[WORK TASK] Below this sentence is a listing; return exactly its lines from the one with "given state. -/" to the one with "t => some (f t)", both kept, and nothing more.

[DATA PROVIDED]
/-! ### `acceptCmd` -/

@[simp] theorem acceptCmd_opstate (s : State) : (acceptCmd s).opstate = s.opstate := rfl
@[simp] theorem acceptCmd_ckA (s : State) : (acceptCmd s).ckA = s.ckA := rfl
@[simp] theorem acceptCmd_ckB (s : State) : (acceptCmd s).ckB = s.ckB := rfl
@[simp] theorem acceptCmd_xacc (s : State) : (acceptCmd s).xacc = s.xacc := rfl
@[simp] theorem acceptCmd_cls (s : State) : (acceptCmd s).cls = s.cls := rfl
@[simp] theorem acceptCmd_id (s : State) : (acceptCmd s).id = s.id := rfl
@[simp] theorem acceptCmd_len (s : State) : (acceptCmd s).len = s.len := rfl
@[simp] theorem acceptCmd_cnt (s : State) : (acceptCmd s).cnt = s.cnt := rfl
@[simp] theorem acceptCmd_rckA (s : State) : (acceptCmd s).rckA = s.rckA := rfl
@[simp] theorem acceptCmd_rckB (s : State) : (acceptCmd s).rckB = s.rckB := rfl
@[simp] theorem acceptCmd_rxck (s : State) : (acceptCmd s).rxck = s.rxck := rfl
@[simp] theorem acceptCmd_msgCls (s : State) : (acceptCmd s).msgCls = s.msgCls := rfl
@[simp] theorem acceptCmd_msgId (s : State) : (acceptCmd s).msgId = s.msgId := rfl
@[simp] theorem acceptCmd_msgLen (s : State) : (acceptCmd s).msgLen = s.msgLen := rfl
@[simp] theorem acceptCmd_busy (s : State) : (acceptCmd s).busy = s.busy := rfl
@[simp] theorem acceptCmd_done (s : State) : (acceptCmd s).done = false := rfl
@[simp] theorem acceptCmd_msgValid (s : State) : (acceptCmd s).msgValid = s.msgValid := rfl
@[simp] theorem acceptCmd_feSync2 (s : State) : (acceptCmd s).feSync2 = s.feSync2 := rfl
@[simp] theorem acceptCmd_result (s : State) : (acceptCmd s).result = s.result := rfl
@[simp] theorem acceptCmd_argClsid (s : State) : (acceptCmd s).argClsid = s.argClsid := rfl
@[simp] theorem acceptCmd_argLen (s : State) : (acceptCmd s).argLen = s.argLen := rfl
@[simp] theorem acceptCmd_argName (s : State) : (acceptCmd s).argName = s.argName := rfl
@[simp] theorem acceptCmd_timeout (s : State) : (acceptCmd s).timeout = s.timeout := rfl
@[simp] theorem acceptCmd_elapsed (s : State) : (acceptCmd s).elapsed = s.elapsed := rfl
@[simp] theorem acceptCmd_maxPayload (s : State) : (acceptCmd s).maxPayload = s.maxPayload := rfl
@[simp] theorem acceptCmd_frameDeadline (s : State) : (acceptCmd s).frameDeadline = s.frameDeadline := rfl
@[simp] theorem acceptCmd_txbuf (s : State) : (acceptCmd s).txbuf = s.txbuf := rfl
@[simp] theorem acceptCmd_rxbuf (s : State) : (acceptCmd s).rxbuf = s.rxbuf := rfl
@[simp] theorem acceptCmd_line (s : State) : (acceptCmd s).line = s.line := rfl
@[simp] theorem acceptCmd_sin (s : State) : (acceptCmd s).sin = s.sin := rfl
@[simp] theorem acceptCmd_din (s : State) : (acceptCmd s).din = s.din := rfl
@[simp] theorem acceptCmd_tx (s : State) : (acceptCmd s).tx = s.tx := rfl
@[simp] theorem acceptCmd_sout (s : State) : (acceptCmd s).sout = s.sout := rfl
@[simp] theorem acceptCmd_txReady (s : State) : (acceptCmd s).txReady = s.txReady := rfl
@[simp] theorem acceptCmd_soutWanted (s : State) : (acceptCmd s).soutWanted = s.soutWanted := rfl
@[simp] theorem acceptCmd_agenda (s : State) : (acceptCmd s).agenda = s.agenda := rfl
@[simp] theorem acceptCmd_seen (s : State) : (acceptCmd s).seen = s.seen := rfl

/-! ### `beginOp` -/

@[simp] theorem beginOp_opstate (o : OpState) (s : State) : (beginOp o s).opstate = o := rfl
@[simp] theorem beginOp_ckA (o : OpState) (s : State) : (beginOp o s).ckA = s.ckA := rfl
@[simp] theorem beginOp_ckB (o : OpState) (s : State) : (beginOp o s).ckB = s.ckB := rfl
@[simp] theorem beginOp_xacc (o : OpState) (s : State) : (beginOp o s).xacc = s.xacc := rfl
@[simp] theorem beginOp_cls (o : OpState) (s : State) : (beginOp o s).cls = s.cls := rfl
@[simp] theorem beginOp_id (o : OpState) (s : State) : (beginOp o s).id = s.id := rfl
@[simp] theorem beginOp_len (o : OpState) (s : State) : (beginOp o s).len = s.len := rfl
@[simp] theorem beginOp_cnt (o : OpState) (s : State) : (beginOp o s).cnt = s.cnt := rfl
@[simp] theorem beginOp_rckA (o : OpState) (s : State) : (beginOp o s).rckA = s.rckA := rfl
@[simp] theorem beginOp_rckB (o : OpState) (s : State) : (beginOp o s).rckB = s.rckB := rfl
@[simp] theorem beginOp_rxck (o : OpState) (s : State) : (beginOp o s).rxck = s.rxck := rfl
@[simp] theorem beginOp_msgCls (o : OpState) (s : State) : (beginOp o s).msgCls = s.msgCls := rfl
@[simp] theorem beginOp_msgId (o : OpState) (s : State) : (beginOp o s).msgId = s.msgId := rfl
@[simp] theorem beginOp_msgLen (o : OpState) (s : State) : (beginOp o s).msgLen = s.msgLen := rfl
@[simp] theorem beginOp_busy (o : OpState) (s : State) : (beginOp o s).busy = true := rfl
@[simp] theorem beginOp_done (o : OpState) (s : State) : (beginOp o s).done = s.done := rfl
@[simp] theorem beginOp_msgValid (o : OpState) (s : State) : (beginOp o s).msgValid = s.msgValid := rfl
@[simp] theorem beginOp_feSync2 (o : OpState) (s : State) : (beginOp o s).feSync2 = s.feSync2 := rfl
@[simp] theorem beginOp_result (o : OpState) (s : State) : (beginOp o s).result = s.result := rfl
@[simp] theorem beginOp_argClsid (o : OpState) (s : State) : (beginOp o s).argClsid = s.argClsid := rfl
@[simp] theorem beginOp_argLen (o : OpState) (s : State) : (beginOp o s).argLen = s.argLen := rfl
@[simp] theorem beginOp_argName (o : OpState) (s : State) : (beginOp o s).argName = s.argName := rfl
@[simp] theorem beginOp_timeout (o : OpState) (s : State) : (beginOp o s).timeout = s.timeout := rfl
@[simp] theorem beginOp_elapsed (o : OpState) (s : State) : (beginOp o s).elapsed = s.elapsed := rfl
@[simp] theorem beginOp_maxPayload (o : OpState) (s : State) : (beginOp o s).maxPayload = s.maxPayload := rfl
@[simp] theorem beginOp_frameDeadline (o : OpState) (s : State) : (beginOp o s).frameDeadline = s.frameDeadline := rfl
@[simp] theorem beginOp_txbuf (o : OpState) (s : State) : (beginOp o s).txbuf = s.txbuf := rfl
@[simp] theorem beginOp_rxbuf (o : OpState) (s : State) : (beginOp o s).rxbuf = s.rxbuf := rfl
@[simp] theorem beginOp_line (o : OpState) (s : State) : (beginOp o s).line = s.line := rfl
@[simp] theorem beginOp_sin (o : OpState) (s : State) : (beginOp o s).sin = s.sin := rfl
@[simp] theorem beginOp_din (o : OpState) (s : State) : (beginOp o s).din = s.din := rfl
@[simp] theorem beginOp_tx (o : OpState) (s : State) : (beginOp o s).tx = s.tx := rfl
@[simp] theorem beginOp_sout (o : OpState) (s : State) : (beginOp o s).sout = s.sout := rfl
@[simp] theorem beginOp_txReady (o : OpState) (s : State) : (beginOp o s).txReady = s.txReady := rfl
@[simp] theorem beginOp_soutWanted (o : OpState) (s : State) : (beginOp o s).soutWanted = s.soutWanted := rfl
@[simp] theorem beginOp_agenda (o : OpState) (s : State) : (beginOp o s).agenda = s.agenda := rfl
@[simp] theorem beginOp_seen (o : OpState) (s : State) : (beginOp o s).seen = s.seen := rfl
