-- ==== Sys2Proof/Tests/Slice0.lean ====
section
/-! SUPPORT. The author's own tests: the well-formedness smoke test, a written word for every row, one step of every
instruction, and a witness for the hypotheses of every statement. Expected values come from the spec (the rule or vector
stands beside each test). -/

namespace Sys2Proof.Tests

open Sys2Proof Sys2Proof.Machine Sys2Proof.Config

/-! ### Small states -/

/-- Right after reset, with the given agenda. -/
def withAgenda (es : List Event) : State := { State.reset with agenda := es }

/-- A busy block in the given state. -/
def busyIn (o : OpState) : State := { State.reset with opstate := o, busy := true }

/-- A receiver in the given state, with the given line. -/
def receiving (o : OpState) (l : List LineEvent) : State := { busyIn o with line := l }

/-- A sentence decoder in the given state, with the given bytes and a host ready to take one symbol. -/
def decoding (o : OpState) (bs : List Byte) : State := { busyIn o with din := bs, soutWanted := 1 }

/-- A sentence encoder in the given state, with the given symbols. -/
def encoding (o : OpState) (ys : List Symbol) : State := { busyIn o with sin := ys }

/-- `bytes` in TXBUF from address 0 on, and `ARG_LEN` their number. -/
def loaded (bytes : List Byte) : State :=
  { State.reset with
    txbuf := bytes.zipIdx.map fun p => (p.2, p.1), argLen := BitVec.ofNat 16 bytes.length }

/-- `n` zero bytes in TXBUF, from address `a` on. -/
def zeros : Nat → Nat → Memory
  | _, 0 => []
  | a, n + 1 => (a, 0) :: zeros (a + 1) n

/-- `n` zero bytes in TXBUF and `ARG_LEN = n`. -/
def loadedZeros (n : Nat) : State := { State.reset with txbuf := zeros 0 n, argLen := BitVec.ofNat 16 n }

/-- What a field shows after a step that answers a next state. -/
def after {α : Type} (r : Result) (f : State → α) : Option α :=
  match r with
  | .next t => some (f t)
  | _ => none

theorem zeros_read (n : Nat) : ∀ a j : Nat, j < n → (zeros a n).read (a + j) = some 0 := by
  induction n with
  | zero => intro a j h; omega
  | succ n ih =>
    intro a j h
    cases j with
    | zero => simp [zeros, Memory.read]
    | succ j =>
      have := ih (a + 1) j (by omega)
      simp only [zeros, Memory.read]
      rw [if_neg (by omega), show a + (j + 1) = a + 1 + j by omega]
      exact this

theorem loadedZeros_holds (n : Nat) : Holds (loadedZeros n).txbuf (List.replicate n 0) := by
  intro a h
  have := zeros_read n 0 a (by simpa using h)
  simp only [List.length_replicate] at h
  simpa [loadedZeros, h] using this

/-! ### Every well-formedness check refuses -/

/-- A defined code is no reserved one (R101). -/
theorem test_wf_reserved_code : (Instr.reservedCmd 0x01).wf = false := by decide

/-- The frame of R168 with a wrong checksum (R93). -/
theorem test_wf_frame_checksum :
    (Instr.ubxFrame 0x06 0x01 [0xF0, 0x01, 0x00] 0xFB 0x12).wf = false := by decide

/-- A payload of 32768 bytes or more (R90). -/
theorem test_wf_frame_length (c i a b : Byte) (p : List Byte) (h : 32768 ≤ p.length) :
    (Instr.ubxFrame c i p a b).wf = false := by
  have : payloadOk p = false := decide_eq_false (show ¬ p.length ≤ 32767 by omega)
  simp [Instr.wf, this]

/-- A tag without its `$` (R96). -/
theorem test_wf_tag : (Instr.nmeaSentence [0x50] []).wf = false := by decide

/-- A second `$` in the tag (R278). -/
theorem test_wf_tag_characters : (Instr.nmeaSentence [0x24, 0x24] []).wf = false := by decide

/-- A comma in a field (R278). -/
theorem test_wf_field_characters : (Instr.nmeaSentence [0x24] [[0x2C]]).wf = false := by decide

/-- A payload that TXBUF cannot hold (R60). -/
theorem test_wf_named_payload (name : Byte) (p : List Byte) (h : 32769 ≤ p.length) :
    (Instr.ubxencNamed name p).wf = false :=
  decide_eq_false (show ¬ p.length ≤ 32768 by omega)

/-- A named sentence whose tag has no `$` (R17, R201). -/
theorem test_wf_setrate_tag : (Instr.pubxSetrate [] [] [] [] [] [] [] []).wf = false := by decide

/-- The message of an exchange: a tag without `$` (R17). -/
theorem test_wf_exchange_tag : (Instr.exchange (.text [0x50] []) 0).wf = false := by decide

/-- The message of an exchange: a payload that TXBUF cannot hold (R60). -/
theorem test_wf_exchange_payload (c i : Byte) (p : List Byte) (v : Word) (h : 32769 ≤ p.length) :
    (Instr.exchange (.binary c i p) v).wf = false :=
  decide_eq_false (show ¬ p.length ≤ 32768 by omega)

/-! ### A written word for every row -/

/-- The seven commands (R100). -/
theorem test_decode_commands :
    decode .cmd8 [0x01] = .ok (.ck2, []) ∧ decode .cmd8 [0x02] = .ok (.ckx, []) ∧
    decode .cmd8 [0x03] = .ok (.lookup, []) ∧ decode .cmd8 [0x04] = .ok (.ubxenc, []) ∧
    decode .cmd8 [0x05] = .ok (.ubxrecv, []) ∧ decode .cmd8 [0x06] = .ok (.nmeaenc, []) ∧
    decode .cmd8 [0x07] = .ok (.nmeadec, []) := by decide

/-- Reserved codes at the ends of their ranges (R101). -/
theorem test_decode_reserved :
    decode .cmd8 [0x00] = .ok (.reservedCmd 0x00, []) ∧ decode .cmd8 [0x08] = .ok (.reservedCmd 0x08, []) ∧
    decode .cmd8 [0xFF] = .ok (.reservedCmd 0xFF, []) := by decide

/-- The four symbol kinds (R107): 0x024, 0x100, 0x2FF, 0x301; a bit above bit 9 is refused. -/
theorem test_decode_symbols :
    decode .sym10 [0x24, 0x00] = .ok (.symCh 0x24, []) ∧ decode .sym10 [0x00, 0x01] = .ok (.symFs 0x00, []) ∧
    decode .sym10 [0xFF, 0x02] = .ok (.symEnd 0xFF, []) ∧ decode .sym10 [0x01, 0x03] = .ok (.symReserved 0x01, []) ∧
    decode .sym10 [0x00, 0x04] = .error .symbolWidth := by decide

/-- The frame of R168, and what follows it. -/
theorem test_decode_frame :
    decode .frame [0xB5, 0x62, 0x06, 0x01, 0x03, 0x00, 0xF0, 0x01, 0x00, 0xFB, 0x11, 0xB5]
      = .ok (.ubxFrame 0x06 0x01 [0xF0, 0x01, 0x00] 0xFB 0x11, [0xB5]) := by decide

/-- A negative length, a wrong sync byte, a wrong checksum, a frame cut short (R90, R93, R94). -/
theorem test_decode_bad_frames :
    decode .frame [0xB5, 0x62, 0x00, 0x00, 0x00, 0x80] = .error .negativeLength ∧
    decode .frame [0xB5, 0x63] = .error .sync ∧
    decode .frame [0xB5, 0x62, 0x00, 0x00, 0x00, 0x00, 0x00, 0x01] = .error .frameChecksum ∧
    decode .frame [0xB5, 0x62, 0x00, 0x00, 0x01, 0x00, 0x00, 0x00] = .error .truncated := by decide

[YOUR RESPONSE]
/-- A busy block in the given state. -/
def busyIn (o : OpState) : State := { State.reset with opstate := o, busy := true }

/-- A receiver in the given state, with the given line. -/
def receiving (o : OpState) (l : List LineEvent) : State := { busyIn o with line := l }

/-- A sentence decoder in the given state, with the given bytes and a host ready to take one symbol. -/
def decoding (o : OpState) (bs : List Byte) : State := { busyIn o with din := bs, soutWanted := 1 }

/-- A sentence encoder in the given state, with the given symbols. -/
def encoding (o : OpState) (ys : List Symbol) : State := { busyIn o with sin := ys }

/-- `bytes` in TXBUF from address 0 on, and `ARG_LEN` their number. -/
def loaded (bytes : List Byte) : State :=
  { State.reset with
    txbuf := bytes.zipIdx.map fun p => (p.2, p.1), argLen := BitVec.ofNat 16 bytes.length }

/-- `n` zero bytes in TXBUF, from address `a` on. -/
def zeros : Nat → Nat → Memory
  | _, 0 => []
  | a, n + 1 => (a, 0) :: zeros (a + 1) n

/-- `n` zero bytes in TXBUF and `ARG_LEN = n`. -/
def loadedZeros (n : Nat) : State := { State.reset with txbuf := zeros 0 n, argLen := BitVec.ofNat 16 n }

/-- What a field shows after a step that answers a next state. -/
def after {α : Type} (r : Result) (f : State → α) : Option α :=
  match r with
  | .next t => some (f t)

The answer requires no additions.